Выбрать главу

— Недавние события, и, в особенности, позорная дружба нашего главы с врагами клана, — вновь заговорил он, выплевывая слова с тяжелой ожесточенностью, — вынудили меня открыть завещание Бородатого Мечника, дабы доподлинно выяснить, что скрывает прошлое Цяо Фэна, и может ли наш клан доверять ему. Прочитанное мною ввергло меня в смятение, и пробудило в моем сердце многие сомнения, — продолжал он, все быстрее и взволнованнее. — Я отправился в Чжэнчжоу, к уважаемому старейшине Сюю, что как нельзя лучше знал покойного главу. Пожалуйста, брат Сюй, — кивнул он сморщенному старцу.

Старейшина Сюй

— Я, Сюй Чунсяо, давным-давно отошел от дел, — заговорил тот хриплым, дребезжащим голоском. — Всю свою жизнь я прожил без забот и стойких привязанностей. У меня нет ни детей, ни учеников, ни наследников, и ныне, я доживаю свои дни в мире и спокойствии.

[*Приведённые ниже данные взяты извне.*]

/-- Who may set EN of a link, and the firmware while STRAP_UNSTABLE is 1. -/
theorem wit_LinkEnabled :
    (∀ b ∈ [Sender.owner, .mgmt], ownerOrMgmt b = true ∧ hears up b = true ∧ enBarred up b 23 = false) ∧
    enBarred (up.wr 0xA00090 0x10#64) .mgmt 23 = true ∧ hears (up.wr 0xA00090 0x10#64) .mgmt = true := by decide +kernel

set_option maxRecDepth 100000 in
/-- DATA flits with a packet of the reserved account and with a credit return. -/
theorem wit_DataFlit :
    let k : Link := { st := .active, rxSeq := 4095, rsv := (List.replicate 16 0#64).set 0 0x1#64, useRsv := [(6, 2)] }
    let s := up.setLink 0 k
    let p := mkPkt up 9 0 0 0 64 0 [] []
    let f := flitOf ftData 4095 none [] (leBytes 32 p.hdr.toNat)
    let c := flitOf ftData 4095 none [{ vc := 6, job := 0, pool := false, units := 2 }] []
    (k.st = .active ∧ (s.links[(0 : LinkId)]) = k) ∧
    (flitOk f false = true ∧ fType f = ftData ∧ fSeq f = k.rxSeq ∧ fAck f = none ∧ k.rxPart = [] ∧ (fRet f 248).units = 0 ∧ (fRet f 250).units = 0 ∧
      leAt f 0 4 ≠ 0 ∧ 32 + 64 * leAt f 6 1 ≤ 244 ∧ (∀ i, i < 244 → 32 + 64 * leAt f 6 1 ≤ i → getD f i 0#8 = 0#8)) ∧
    (let q : Pkt := { hdr := BitVec.ofNat 256 (leAt f 0 32), data := (f.take 32).drop 32 }
     pType q ≠ 10 ∧ pPooled q = false ∧ tnat k.rxRsv (pJob q * 8 + pVc q) + pSize q ≤ rsvOf k.rsv (pJob q * 8 + pVc q)) ∧
    (flitOk c false = true ∧ fType c = ftData ∧ fSeq c = k.rxSeq ∧ fAck c = none ∧ (∀ i, i < 244 → getD c i 0#8 = 0#8) ∧ (fRet c 250).units = 0 ∧
      (fRet c 248).pool = false ∧ 0 < (fRet c 248).units ∧ (fRet c 248).units ≤ tnat k.useRsv ((fRet c 248).job * 8 + (fRet c 248).vc)) := by
  refine ⟨?_, ?_, ?_, ?_⟩ <;> decide +kernel

set_option maxRecDepth 100000 in
theorem wit_LinkTrafficResult :
    let x : TxFlit := { seq := 4095, payload := [], rets := [] }
    let k : Link := { st := .active, rxSeq := 4095, retry := [x] }
    let s (k : Link) := { (up.wr 0x400030 4#64) with links := up.links.set 0 k }
    let d := flitOf ftData 4095 none [] []
    let i := flitOf ftIdle 0 (some 4095) [] []
    let n := flitOf ftNak 0 none [] []
    let p : TxPkt := { pkt := mkPkt up 8 3 0 0 64 0 [0#8, 1#8] [], vc := 6, job := 0, dst := 64 }
    (flitOk d false = true ∧ fType d = ftData ∧ fSeq d = k.rxSeq ∧ (∀ i, i < 244 → getD d i 0#8 = 0#8) ∧ (fRet d 248).units = 0 ∧
      (fRet d 250).units = 0 ∧ fAck d = none ∧ k.rxPart = []) ∧
    (flitOk i false = true ∧ fType i = ftIdle ∧ k.retry = [] ++ x :: [] ∧ fAck i = some x.seq) ∧
    (flitOk n false = true ∧ fType n = ftNak ∧ fAck n = none ∧ k.retry ≠ [] ∧ k.replays < fld ((s k).rd (linkBase (0 : LinkId) + 0x30)) 0 8) ∧
    (fld ((s k).rd (linkBase (0 : LinkId) + 0x30)) 0 8 ≤ 4 ∧ flitOk [] false = false ∧ k.nakSent = false ∧ k.tx = [] ∧ k.rets = []) ∧
    (flitOk (paramFlit 0) false = true ∧ fType (paramFlit 0) = ftParam ∧ fAck (paramFlit 0) = none) ∧
    (((s { st := .active, tx := [p] }).links[(0 : LinkId)]).tx = [p] ∧ p.vc < 8 ∧ p.job < 16 ∧ p.pkt.data.length ≤ 1024 ∧
      ((eligible (s { st := .active, tx := [p], peerPool := 4096 }) 0 p.vc p.job).map (·.1)) = some p) := by
  refine ⟨?_, ?_, ?_, ?_, ?_, ?_⟩ <;> decide +kernel

/-! ### Packets -/

/-- The module with a route to device 64. -/
def routed : State := (up.wr 0x50010 0xFFFFFF#64).wr 0x100200 0x0000FFFF80FFFFFF#64
/-- Device 64, which sends. -/
def peer : State := up.wr 0x50000 64#64
/-- A packet of device 64 to device 0, job 0. -/
def sentPkt (ptype tc rsp tag : Nat) (tf data : List Byte) : RxWait :=
  { pkt := withEcrc (mkPkt peer ptype tc rsp 0 0 tag tf data), units := 1 }
/-- It stands in the receive buffer of L0. -/
def withRx (s : State) (r : RxWait) : State := s.setLink 0 { s.links[(0 : LinkId)] with rxq := [r] }

theorem arrived_of {s : State} {l : LinkId} {r : RxWait} {rest : List RxWait}
    (h : (s.links[l]).rxq = r :: rest ∧ pEcrc r.pkt = crc32 (ecrcBytes r.pkt) ∧ headOk s r.pkt = true ∧ typeOk r.pkt = true ∧
      orderOk s r.pkt = true) : Arrived s l r rest := h

theorem wit_RoutingAndTimeResult :
    let s := routed.wr 0x50038 0x101#64
    let q := sentPkt 10 3 0 0 [] []
    let p := sentPkt 10 3 1 0 (leBytes 8 1 ++ leBytes 8 2) []
    let t := { withRx s p with net := { t1 := some 5#64, asking := true } }
    let x (rsp : Nat) : TxPkt := { pkt := mkPkt s 10 3 rsp 0 64 0 [] [], vc := if rsp = 0 then 6 else 7, job := 0, dst := 64 }
    let o (rsp : Nat) := s.setLink 0 { st := .active, tx := [x rsp], peerPool := 4096 }
    (bit (s.rd (lnkBase + 0x38)) 0 = true ∧ bit (s.rd (lnkBase + 0x38)) 1 = false ∧ s.net.asking = false ∧ s.net.missed < 4 ∧
      (choosePlane s 0 6 (fld (s.rd (lnkBase + 0x38)) 2 15) 0).isSome = true) ∧
    (∀ rsp ∈ [0, 1], ((o rsp).links[(0 : LinkId)]).st = .active ∧ ((o rsp).links[(0 : LinkId)]).tx = [x rsp] ∧ (x rsp).vc < 8 ∧
      (x rsp).job < 16 ∧ pType (x rsp).pkt = 10 ∧ pRsp (x rsp).pkt = rsp ∧
      (eligible (o rsp) 0 (x rsp).vc (x rsp).job).map (·.1) = some (x rsp)) ∧
    (Arrived (withRx s q) 0 q [] ∧ pType q.pkt = 10 ∧ pRsp q.pkt = 0 ∧ (choosePlane (withRx s q) 0 7 (pSrc q.pkt) (pJob q.pkt)).isSome = true) ∧
    (Arrived t 0 p [] ∧ pType p.pkt = 10 ∧ pRsp p.pkt = 1 ∧ t.net.t1 = some 5#64 ∧ pSrc p.pkt = fld (t.rd (lnkBase + 0x38)) 2 15) ∧
    s.domainOn 48 = true := by
  unfold Arrived
  refine ⟨?_, ?_, ?_, ?_, ?_⟩ <;> decide +kernel

set_option maxRecDepth 100000 in
theorem wit_PeerRequestResult :
    let s := ((routed.wr 0x40100 0#64).wr 0x40108 0x1000#64).wr 0x40110 0x7E1#64
    let w := sentPkt 2 2 0 7 (leBytes 6 0xFC0) (List.replicate 64 1#8)
    let r := sentPkt 3 2 0 7 (leBytes 6 0xFC0 ++ leBytes 1 1) []
    let h (x : RxWait) := s.setLink 0 { st := .active, waits := [x] }
    (placeLocal s (pByte w.pkt 12 6) (reqLen w.pkt) = .gddr 0xFC0 ∧ Memory.wf s.gddr = true ∧
      (choosePlane s (linkDie 0) 5 (pSrc w.pkt) (pJob w.pkt)).isSome = true) ∧
    (pType w.pkt = 2 ∧ w.pkt.data.length = reqLen w.pkt ∧
      (memWindow s (.peer (pSrc w.pkt)) (pJob w.pkt) 0xFC0 (reqLen w.pkt) true).isSome = true ∧
      Arrived (withRx s w) 0 w [] ∧ reqWaits (withRx s w).links[(0 : LinkId)] (pJob w.pkt) = false ∧ ((h w).links[(0 : LinkId)]).waits = [w]) ∧
    (pType r.pkt = 3 ∧ (memWindow s (.peer (pSrc r.pkt)) (pJob r.pkt) 0xFC0 (reqLen r.pkt) false).isSome = true ∧
      Arrived (withRx s r) 0 r [] ∧ reqWaits (withRx s r).links[(0 : LinkId)] (pJob r.pkt) = false ∧
      ((h r).links[(0 : LinkId)]).waits = [r] ∧ placeLocal s (pByte r.pkt 12 6) (reqLen r.pkt) = .gddr 0xFC0) ∧
    memWindow routed (.peer (pSrc w.pkt)) (pJob w.pkt) 0xFC0 (reqLen w.pkt) true = none := by
  unfold Arrived
  refine ⟨?_, ?_, ?_, ?_⟩ <;> decide +kernel
theorem wit_PeerServed (a n : Nat) (h : a + n ≤ 0x1740000000) : GddrFree routed a n := served _ a n (top_of h) (by decide +kernel) (by decide +kernel) ⟨rfl, rfl, rfl⟩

Никто не может назвать меня пристрастным, либо же чьим-то сторонником, но Клан Нищих, которому я отдал долгие годы службы, все еще дорог мне, и поэтому, я решил помочь братцу Даюаню в его деле. Письмо, что он показал мне, состоит из двух частей. Одна из них написана Ван Цзяньтуном, чей почерк мне знаком не хуже моего собственного, как и манера письма. Клянусь своим добрым именем: та часть послания, что подписана Бородатым Мечником — настоящая, — с серьезным видом промолвил он. — Она предназначена одному человеку, чье имя я не стану называть, но дружеские обращения к нему, что использовал брат Ван, говорят об их давнем знакомстве. Мне не было известно об этой дружбе, и, чтобы подтвердить истину написанного во второй части послания, мы с братцем Даюанем обратились к одному из упомянутых в нем. Прошу вас, наставник Чжигуан, поведайте присутствующим то, что рассказали нам ранее, — обратился он к монаху.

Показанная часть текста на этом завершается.